In addition, coexistence fed the notion of so-called “spheres of influence,” which maintained that both the United States and USSR had regions of influence or hegemony, in the West and East, and each side ought to respect the other’s sphere. To Reagan, “respecting” a Soviet sphere entailed, again, accepting the East’s subjugation. On the contrary, the U.S. sphere in Western Europe was free; the United States only governed one country: the United States.

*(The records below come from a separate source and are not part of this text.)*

-- ==== Sys2Proof/Tests/Slice0.lean ====
section
/-! SUPPORT. Tests of the model: ill-formed terms the checks refuse, words of the formats with their commands, and single steps
with results from 95_test_vectors.md. Each test names its vector there. Then, for each statement with hypotheses, a named
witness that meets them. -/

namespace Sys2Proof.Tests

-- One theorem at a time: the kernel evaluations below each take a thread otherwise.
set_option Elab.async false

open Sys2Proof.Machine

/-- An environment with a time, the button pin at its idle level 1, and no sensor on the line. -/
def atTime (now : Nat) : Env := ⟨BitVec.ofNat 32 now, true, [], []⟩

/-- The trace NOM(02 8C 01 5F EE). -/
def goodTrace : List Run := nomTrace 0x02#8 0x8C#8 0x01#8 0x5F#8 0xEE#8

/-- A time with a good sensor trace. -/
def goodAt (now : Nat) : Env := { atTime now with line := goodTrace }

/-- The state after the frame `f` is delivered under `e`. -/
def after (f : Frame) (e : Env) (s : State) : Option State := nextState (step { s with inbox := [⟨bytesOfFrame f, e⟩] })

/-- The response to the frame, and a part of the state after it. -/
def see {α : Type} (part : State → α) (f : Frame) (e : Env) (s : State) : Option (Frame × α) :=
  (after f e s).map fun t => (lastRsp t, part t)

/-- Reset with changed PID registers. -/
def pidStart (g : Pid → Pid) : State := { State.reset with pid := g State.reset.pid }

/-- Reset with changed sensor-health registers. -/
def shStart (g : SensorHealth → SensorHealth) : State := { State.reset with sh := g State.reset.sh }

/-- The start of the arbiter's vectors: SP = 50.0, I = 20.0. -/
def arbStart : State := pidStart fun p => { p with sp := 0x42480000#32, i := 0x41A00000#32 }

/-- A state after a heater latch: HH.FAILED set, SH.SAFE clear, two events pending, the clock well on. -/
def latched : State :=
  { State.reset with
    hh := ⟨3#32, true⟩, sh := { State.reset.sh with safe := false, fails := 7#32 }, evt := 0b0110#4
    arb := ⟨.u, 0#32, false⟩, env := atTime 5000 }

-- Well-formedness ----------------------------------------------------------------------------------------------------

/-- R49 (c): CST = 3 is the one operand value that is refused. -/
theorem test_wf_refuses_cst_3 : (Instr.heaterCheck 0#32 true 3#2).wf = false := by decide
/-- R49 (c): its neighbour is accepted. -/
theorem test_wf_accepts_cst_2 : (Instr.heaterCheck 0#32 true 2#2).wf = true := by decide
/-- R8: EX is well-formed. -/
theorem test_cfg_accepts_ex : cfgWf Cfg.ex = true := by decide
/-- R8: OUT_MIN < OUT_MAX. -/
theorem test_cfg_refuses_empty_range : cfgWf { Cfg.ex with outMax := 0x80000000#32 } = false := by decide
/-- R8: OUT_MAX = 3.4e38 is finite, and IMAX overflows. -/
theorem test_cfg_refuses_infinite_imax : cfgWf { Cfg.ex with outMax := 0x7F7FFFFF#32 } = false := by decide
/-- R8: a NaN gain. -/
theorem test_cfg_refuses_nan_gain : cfgWf { Cfg.ex with kp0 := 0x7FC00000#32 } = false := by decide
/-- R8: POWER_THRESHOLD_W > 0. -/
theorem test_cfg_refuses_zero_power : cfgWf { Cfg.ex with powerThresholdW := 0#32 } = false := by decide
/-- R8: G ≤ 10, and the bit threshold below the bit timeout. -/
theorem test_cfg_refuses_line_times :
    cfgWf { Cfg.ex with pollGUs := 11#32 } = false ∧ cfgWf { Cfg.ex with bitThresholdUs := 100#32 } = false := by decide
/-- R8: the counts and times that must be at least 1. -/
theorem test_cfg_refuses_zero_counts :
    cfgWf { Cfg.ex with sampleTimeMs := 0#32 } = false ∧ cfgWf { Cfg.ex with repeatMs := 0#32 } = false ∧
    cfgWf { Cfg.ex with holdMs := 0#32 } = false ∧ cfgWf { Cfg.ex with maxSensorFailures := 0#32 } = false ∧
    cfgWf { Cfg.ex with heaterFaultMax := 0#32 } = false := by decide
/-- R8: the setpoint fields. -/
theorem test_cfg_refuses_setpoints :
    cfgWf { Cfg.ex with spDefault := 801#16 } = false ∧ cfgWf { Cfg.ex with spDefault := 299#16 } = false ∧
    cfgWf { Cfg.ex with overshootMargin := 0xFFFF#16 } = false ∧ cfgWf { Cfg.ex with singleStep := 0#16 } = false ∧
    cfgWf { Cfg.ex with fastStep := 0#16 } = false := by decide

This refusal to draw parallels between the two countries could also be seen in his rejection of moral equivalency, a doctrine dear to the heart of the political left, which claimed, among other things, that both the United States and USSR had legitimate mutual interests and thus an equally justifiable right to pursue their interests. To Reagan, the USSR pursuing its interests meant shackling people from Budapest to Bucharest. As far as Reagan was concerned, the people of Eastern Europe were still under siege, as they had been in World War II, only by a different hostile, totalitarian, occupying power. Western Europe won freedom in 1945, whereas Eastern Europe did not; its nightmare was still ongoing, and Reagan would not passively tolerate such repression for so many.

There was and could be no moral equivalency between America and a country that sought “world domination.” “It’s a frightening thought,” said Reagan in the spring of 1975, “but it should make Americans all the more determined to show Europe that we have no intention of leaving the pages of history with a whimper: that, with or without them, we’ll make our stand.” When sharing this thought in an interview, he quoted (from memory) Churchill, from when the prime minister readied to take on the Nazis, another moral unequaclass="underline" “This is only the beginning of the reckoning. This is only the first sip, the first foretaste of the bitter cup which will be proffered to us year by year, unless by a supreme recovery of moral health and martial vigor we rise again and take our stand for freedom as in the olden times.” Churchill’s words, Reagan instructed, “are now our destiny.”17

Ed Meese connected these different but intertwined concepts in Reagan’s eyes:

He was not satisfied with the détente idea, and moral equivalency, which was anathema to him, and implicit in détente. He saw détente as a one-way street [that benefited only Soviet interests]. He wanted to reverse that. He believed that throughout the seventies and said it repeatedly when he first ran in 1976.18

These beliefs, particularly the real result of détente, came to determine much of Reagan’s stated policy during the buildup to his presidential campaigns. They came to represent the backbone of the stance that he would offer when president, much to the dismay of those inside the Kremlin. From Yalta to détente to “spheres of influence,” Reagan believed he had documented proof of failed attitudes toward the Soviet Union; at each juncture the United States was in denial about the true nature of Communism. Reagan was not willing to make the same mistake, and these ideas soon became the cornerstone of the principles that he hoped would govern America to greatness.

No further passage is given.